Le jeune Haydn reprit en ces termes, tandis que Consuelo, frappée du rapport de leurs destinées de pauvres et d’artistes, regardait attentivement la physionomie de l’enfant de chœur. Cette figure chétive et bilieuse prenait, dans l’épanchement du récit, une singulière animation. Ses yeux bleus pétillaient d’une finesse à la fois maligne et bienveillante, et rien dans sa manière d’être et de dire n’annonçait un esprit ordinaire.

LXV. Quoi qu’il en soit des causes de l’antipathie de maître Reuter…

Quoi qu’il en soit des causes de l’antipathie de maître Reuter, il me la témoigna bien durement, et pour une faute bien légère. J’avais des ciseaux neufs, et, comme un véritable écolier, je les essayais sur tout ce qui me tombait sous la main.
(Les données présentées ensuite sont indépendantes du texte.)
theorem setProbes_of_probed {s : State} {sd : Slot} {xs : List Word} (h : ∀ x ∈ xs, s.Probed sd x) :
    ∃ t, s.setProbes sd xs = .next t ∧ t.stores = s.stores := by
  induction xs generalizing s with
  | nil => exact ⟨s, rfl, rfl⟩
  | cons x xs ih =>
    obtain ⟨hx, hxs⟩ := List.forall_mem_cons.mp h
    obtain ⟨t, performed, stores⟩ := perform_sethash_of_probed hx
    obtain ⟨u, probes, same⟩ := ih fun y hy => probed_of_sethash performed (hxs y hy)
    exact ⟨u, (setProbes_cons performed xs).trans probes, same.trans stores⟩

/-- ADD runs to its end in a state whose stores are legal, on a legal slot, and leaves set the bits of its seeds. -/
theorem hostAdd_completes {s : State} {sd : Slot} (hok : s.storesOk) (hsd : s.cfg.slotLegal sd = true)
    (digest : List Byte) : ∃ t, s.hostAdd sd digest = .next t ∧ t.cfg = s.cfg ∧
      (∀ x ∈ seedsOf s.cfg digest, t.Probed sd x) ∧
      (digest.length ≤ s.cfg.muxMaxBytes → t.status >>> 8 = s.status >>> 8) := by
  obtain ⟨m, muxed, cfg, stores, outs, ended⟩ := perform_mux s digest
  obtain ⟨t, probes, sets⟩ := setProbes_completes (sd := sd) (storesOk_congr hok cfg stores) (cfg.symm ▸ hsd) m.resp.outs
  exact ⟨t, by rw [State.hostAdd, muxed]; exact probes, sets.cfg.trans cfg, outs ▸ sets.probed,
    fun hfits => sets.sticky.trans (ended hfits).sticky⟩

/-- ADD of a digest whose bits are set changes no store. -/
theorem hostAdd_of_probed {s : State} {sd : Slot} {digest : List Byte}
    (h : ∀ x ∈ seedsOf s.cfg digest, s.Probed sd x) : ∃ t, s.hostAdd sd digest = .next t ∧ t.stores = s.stores := by
  obtain ⟨m, muxed, cfg, stores, outs, -⟩ := perform_mux s digest
  obtain ⟨t, probes, same⟩ := setProbes_of_probed (s := m) (sd := sd) (xs := m.resp.outs)
    fun x hx => (h x (outs ▸ hx)).congr cfg stores
  exact ⟨t, by rw [State.hostAdd, muxed]; exact probes, same.trans stores⟩

theorem testProbes_completes {s : State} {sd : Slot} (hok : s.storesOk) (hsd : s.cfg.slotLegal sd = true)
    (xs : List Word) : ∃ b t, s.testProbes sd xs = .next (b, t) ∧ t.status >>> 8 = s.status >>> 8 := by
  induction xs generalizing s with
  | nil => exact ⟨true, s, rfl, rfl⟩
  | cons x xs ih =>
    obtain ⟨t, performed, ended, stores⟩ := perform_gethash hok hsd x
    rw [State.testProbes, performed]
    dsimp only
    split
    · exact ⟨false, t, rfl, ended.sticky⟩
    · obtain ⟨b, u, tested, sticky⟩ := ih (storesOk_congr hok ended.cfg stores) (ended.cfg.symm ▸ hsd)
      exact ⟨b, u, tested, sticky.trans ended.sticky⟩

theorem testProbes_of_probed {s : State} {sd : Slot} {xs : List Word} (h : ∀ x ∈ xs, s.Probed sd x) :
    ∃ t, s.testProbes sd xs = .next (true, t) ∧ t.stores = s.stores := by
  induction xs generalizing s with
  | nil => exact ⟨s, rfl, rfl⟩
  | cons x xs ih =>
    obtain ⟨hx, hxs⟩ := List.forall_mem_cons.mp h
    obtain ⟨t, performed, ended, stores, hr⟩ := perform_gethash_of_probed hx
    obtain ⟨u, tested, same⟩ := ih fun y hy => (hxs y hy).congr ended.cfg stores
    have found : t.resp.r ≠ 0 := by simp [hr]
    refine ⟨u, ?_, same.trans stores⟩
    rw [State.testProbes, performed]
    exact (if_neg found).trans tested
Un de mes camarades ayant le dos tourné, et sa longue queue, dont il était très vain, venant toujours à balayer les caractères que je traçais avec de la craie sur mon ardoise, j’eus une idée rapide, fatale! ce fut l’affaire d’un instant. Crac! voilà mes ciseaux ouverts, voilà la queue par terre. Le maître suivait tous mes mouvements de son œil de vautour. Avant que mon pauvre camarade se fût aperçu de la perte douloureuse qu’il venait de faire, j’étais déjà réprimandé, noté d’infamie, et renvoyé sans autre forme de procès.

Je sortis de maîtrise au mois de novembre de l’année dernière, à sept heures du soir, et me trouvai sur la place, sans argent et sans autre vêtement que les méchants habits que j’avais sur le corps. J’eus un moment de désespoir. Je m’imaginai, en me voyant grondé et chassé avec tant de colère et de scandale, que j’avais commis une faute énorme. Je me mis à pleurer de toute mon âme cette mèche de cheveux et ce bout de ruban tombés sous mes fatals ciseaux. Mon camarade, dont j’avais ainsi déshonoré le chef, passa auprès de moi en pleurant aussi. Jamais on n’a répandu tant de larmes, jamais on n’a éprouvé tant de regrets et de remords pour une queue à la prussienne. J’eus envie d’aller me jeter dans ses bras, à ses pieds! Je ne l’osai pas, et je cachai ma honte dans l’ombre. Peut-être le pauvre garçon pleurait-il ma disgrâce encore plus que sa chevelure.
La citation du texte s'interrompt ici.